[Stored data entries]
■ ■ ■
-- ==== Sys2Proof/Machine/Pmap.lean ====
section
/-! DEFINITION. Page maps: banks, epochs, pins, lookups and waits, commands, the inactive window (R275 to R300). -/

namespace Sys2Proof.Machine

/-- A slot's epoch and active bank (R279). -/
def epochOf (s : State) (slot : Nat) : Nat := rf s .pmapSlotStat slot 31 16
def activeBank (s : State) (slot : Nat) : Nat := epochOf s slot % 2

/-- Index of entry `i` of a slot's bank in the page-map store. -/
def pmapIx (slot bank i : Nat) : Nat := (slot * 2 + bank) * 4096 + i

/-- Contexts pinned to a slot's inactive bank (R284). -/
def pinsOld (s : State) (slot : Nat) : Nat := pinCount s slot (1 - activeBank s slot)

/-- A COPY or CLEAR of the slot runs. -/
def pmapBusy (s : State) (slot : Nat) : Bool := match s.pmapOp with | some o => o.slot == slot | none => false

/-! ### Lookups (R275, R282 to R290, R297, R298) -/

/-- The register's page and slot. -/
def pageOf (r : AReg) : Nat := r.addr / 256 % 4096
def slotOfReg (r : AReg) : Nat := r.tag % 64

/-- The kept translation serves the register's present address (R285). -/
def keptBase (r : AReg) : Option Nat :=
  match r.kept with
  | some t => if t.slot = slotOfReg r ∧ t.page = pageOf r ∧ r.addr < 2 ^ 20 then some t.base else none
  | none => none

/-- A first lookup in the slot waits for its epoch (R287). -/
def epochWaits (s : State) (r : AReg) : Bool :=
  let d := (r.tag / 64 % 32 + 32 - epochOf s (slotOfReg r) % 32) % 32
  nbit r.tag 11 && decide (1 ≤ d ∧ d ≤ 15)

/-- Register `i` of a context. -/
def Ctx.reg (c : Ctx) (i : Nat) : AReg := c.regs.getD i freshReg
def Ctx.setReg (c : Ctx) (i : Nat) (r : AReg) : Ctx := { c with regs := c.regs.set i r }

/-- A page fault of the context's MOVE (R297). -/
def pageFault (s : State) (a k detail : Nat) (r : AReg) : State :=
  let s1 := if detail = 1 then bump s .pmapSlotFaults (slotOfReg r) 31 16 else bump s .pmapSlotFaults (slotOfReg r) 15 0
  faultRun s1 a k (s.ctx a k).pc 0x0B detail (r.addr * 64) 1

/-- A granted lookup in a bank: the entry is kept and the piece is a BCLK later, or it faults (R286). -/
def lookupIn (s : State) (a k i bank : Nat) : State :=
  let c := s.ctx a k
  let r := c.reg i
  if 2 ^ 20 ≤ r.addr then pageFault s a k 1 r else
  let e := loadWord s .pmap (pmapIx (slotOfReg r) bank (pageOf r))
  let s1 := if e.ce then bump s .pmapEcc 0 15 0 else s
  let s2 := if e.ue then raise (bump s1 .pmapEcc 0 31 16) fuCtrl 1 (slotOfReg r) 0 (some c.task) else s1
  if e.ue || !bitOf e.data 31 then pageFault s2 a k 2 r
  else s2.setCtx a k { c.setReg i { r with kept := some ⟨slotOfReg r, pageOf r, fld e.data 15 0 * 16384⟩ } with at_ := s.clk + 1 }

/-- A context looks up the page of its register `i`: it waits for its epoch, or pins and looks up (R282, R287). -/
def doLookup (s : State) (a k i : Nat) : State :=
  let c := s.ctx a k
  let r := c.reg i
  let slot := slotOfReg r
  match c.pin slot with
  | some bank => lookupIn s a k i bank
  | none =>
    if epochWaits s r then
      (if c.ewait.isSome then s else s.setCtx a k { c with ewait := some (slot, s.clk, false) })
    else
      let bank := activeBank s slot
      lookupIn (s.setCtx a k { c with ewait := none, pins := c.pins ++ [(slot, bank)] }) a k i bank

/-- EPOCH_WAIT_LIMIT (R290). -/
def doEpochLimit (a k : Nat) (s : State) : State :=
  let c := s.ctx a k
  let lim := rf s .pmapCtrl 0 15 0
  match c.ewait with
  | some (slot, from_, told) =>
    if !told && decide (lim ≠ 0 ∧ lim * 1024 * 12 ≤ s.clk - from_) then
      raise (s.setCtx a k { c with ewait := some (slot, from_, true) }) fuCtrl 3 slot 0 (some c.task)
    else s
  | none => s

/-- Count a BCLK for every slot on which a context waits (R289). -/
def countWaits (s : State) : State :=
  ((s.ctxs.filterMap fun e => e.2.ewait.map fun w => w.1).eraseDups).foldl (fun s i => bump s .pmapSlotEwait i 31 0) s

/-! ### Commands (R281, R291 to R294) -/

/-- CMD_RESULT of a new command: an operation under way is the last command no more (R300). -/
def pmapResult (s : State) (slot code : Nat) : State :=
  setRg { s with pmapOp := s.pmapOp.map fun o => { o with last := false } } .pmapCmdResult 0 (BitVec.ofNat 32 (code + 256 * slot))

/-- PMAP_SWAP (R281, R292, R293). -/
def doPmapSwap (slot : Nat) (s : State) : State :=
  if pinsOld s slot ≠ 0 then pmapResult s slot 1
  else if pmapBusy s slot then pmapResult s slot 2
  else
    let e := (epochOf s slot + 1) % 65536
    pmapResult (setRg s .pmapSlotStat slot (BitVec.ofNat 32 (e * 65536 + e % 2))) slot 0

/-- PMAP_COPY and PMAP_CLEAR (R291 to R293): 512 and 64 MCLK. -/
def doPmapStart (copy : Bool) (slot : Nat) (s : State) : State :=
  if pinsOld s slot ≠ 0 then pmapResult s slot 1
  else if s.pmapOp.isSome then pmapResult s slot 2
  else { pmapResult s slot 4 with pmapOp := some ⟨copy, slot, s.clk + (if copy then 2048 else 256), true⟩ }

/-- PMAP_OP_RESERVED (R291): refused with code 0x03, or 0x01 while the inactive bank is pinned. -/
def doPmapReserved (slot : Nat) (s : State) : State :=
  if pinsOld s slot ≠ 0 then pmapResult s slot 1 else pmapResult s slot 3

/-- Copy entry `i` of the active bank into the inactive one; an uncorrectable entry goes as its stored bits (R298). -/
def copyEntry (slot : Nat) (s : State) (i : Nat) : State :=
  let b := activeBank s slot
  let f := pmapIx slot b i
  let t := pmapIx slot (1 - b) i
  let e := loadWord s .pmap f
  if e.ue then
    { s with pmaps := Tab.set (fun _ => 0) s.pmaps t (Tab.get (fun _ => 0) s.pmaps f)
             upsOther := Tab.set (fun _ => 0) s.upsOther (Store.pmap.site t) (Tab.get (fun _ => 0) s.upsOther (Store.pmap.site f)) }
  else storeWord s .pmap t e.data

/-- Clear entry `i` of the inactive bank. -/
def clearEntry (slot : Nat) (s : State) (i : Nat) : State := storeWord s .pmap (pmapIx slot (1 - activeBank s slot) i) 0

/-- The first `n` entries of a COPY or CLEAR. -/
def pmapApply (s : State) (o : PmapOp) (n : Nat) : State :=
  (List.range (min 4096 n)).foldl (if o.copy then copyEntry o.slot else clearEntry o.slot) s

/-- Entries a COPY or CLEAR has done by this edge: 8 or 64 at each MCLK edge. -/
def pmapProgress (s : State) (o : PmapOp) : Nat :=
  if o.copy then 4096 - (o.done - s.clk + 3) / 4 * 8 else 4096 - (o.done - s.clk + 3) / 4 * 64

/-! ### The inactive window (R280, R294) -/

/-- Answer a register access; an SLVERR of the management port is counted (R181 MGMT.ERR, R526). -/
def answerWith (s : State) (w : Who) (v : Word) (err : Bool) : State :=
  let s1 := if err && !w.steward then bump s .mgmtErr 0 15 0 else s
  { s1 with answers := s1.answers ++ [⟨w, v, err, s.clk, 0, false, false⟩] }

/-- Answer a read of a word through its code: one that cannot be corrected reads a free value (log entry 10). -/
def answerWord (s : State) (w : Who) (c : CodedWord) : State :=
  if c.ue then answerWith { s with free := s.free + 1 } w (Config.badWord s.free) false else answerWith s w c.data false

/-- A write of PMAP.INACT[slot].ENT[i]: held while a COPY or CLEAR of the slot runs, discarded while the bank is pinned. -/
def doInactWrite (w : Who) (slot i : Nat) (v : Word) (s : State) : State :=
  if pmapBusy s slot then { s with pmapHeld := s.pmapHeld ++ [⟨w, slot, i, some v⟩] }
  else if pinsOld s slot ≠ 0 then answerWith (bump s .pmapStat 0 31 16) w 0 true
  else answerWith (storeWord s .pmap (pmapIx slot (1 - activeBank s slot) i) (v &&& 0x8000FFFF)) w 0 false

/-- A read of PMAP.INACT[slot].ENT[i]. -/
def doInactRead (w : Who) (slot i : Nat) (s : State) : State :=
  if pmapBusy s slot then { s with pmapHeld := s.pmapHeld ++ [⟨w, slot, i, none⟩] }
  else answerWord s w (loadWord s .pmap (pmapIx slot (1 - activeBank s slot) i))

/-- Complete the accesses held for a slot (R294). -/
def pmapRelease (s : State) : State :=
  s.pmapHeld.foldl (fun s h => match h.value with
    | some v => doInactWrite h.who h.slot h.idx v s
    | none => doInactRead h.who h.slot h.idx s) { s with pmapHeld := [] }

/-- The operation `o` ends with its first `n` entries done: CMD_RESULT shows it while it is the last command, and the accesses held for
it complete (R294, R300). -/
def pmapEnds (s : State) (o : PmapOp) (n : Nat) : State :=
  let s1 := pmapApply { s with pmapOp := none } o n
  pmapRelease (if o.last then pmapResult s1 o.slot 0 else s1)

/-- PMAP_OP_DONE. -/
def doPmapDone (s : State) : State :=
  match s.pmapOp with
  | some o => if o.done ≤ s.clk then pmapEnds s o 4096 else s
  | none => s

/-- A warm reset abandons the operation (R299). -/
def pmapAbandon (s : State) : State :=
  match s.pmapOp with
  | some o => pmapEnds s o (pmapProgress s o)
  | none => s

end Sys2Proof.Machine
end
■ ■ ■
### REQUIRED WORK
Every line in the entries above that mentions the word "epochWaits" must be shown.

### COMPLETED EXERCISE
def epochWaits (s : State) (r : AReg) : Bool :=
    if epochWaits s r then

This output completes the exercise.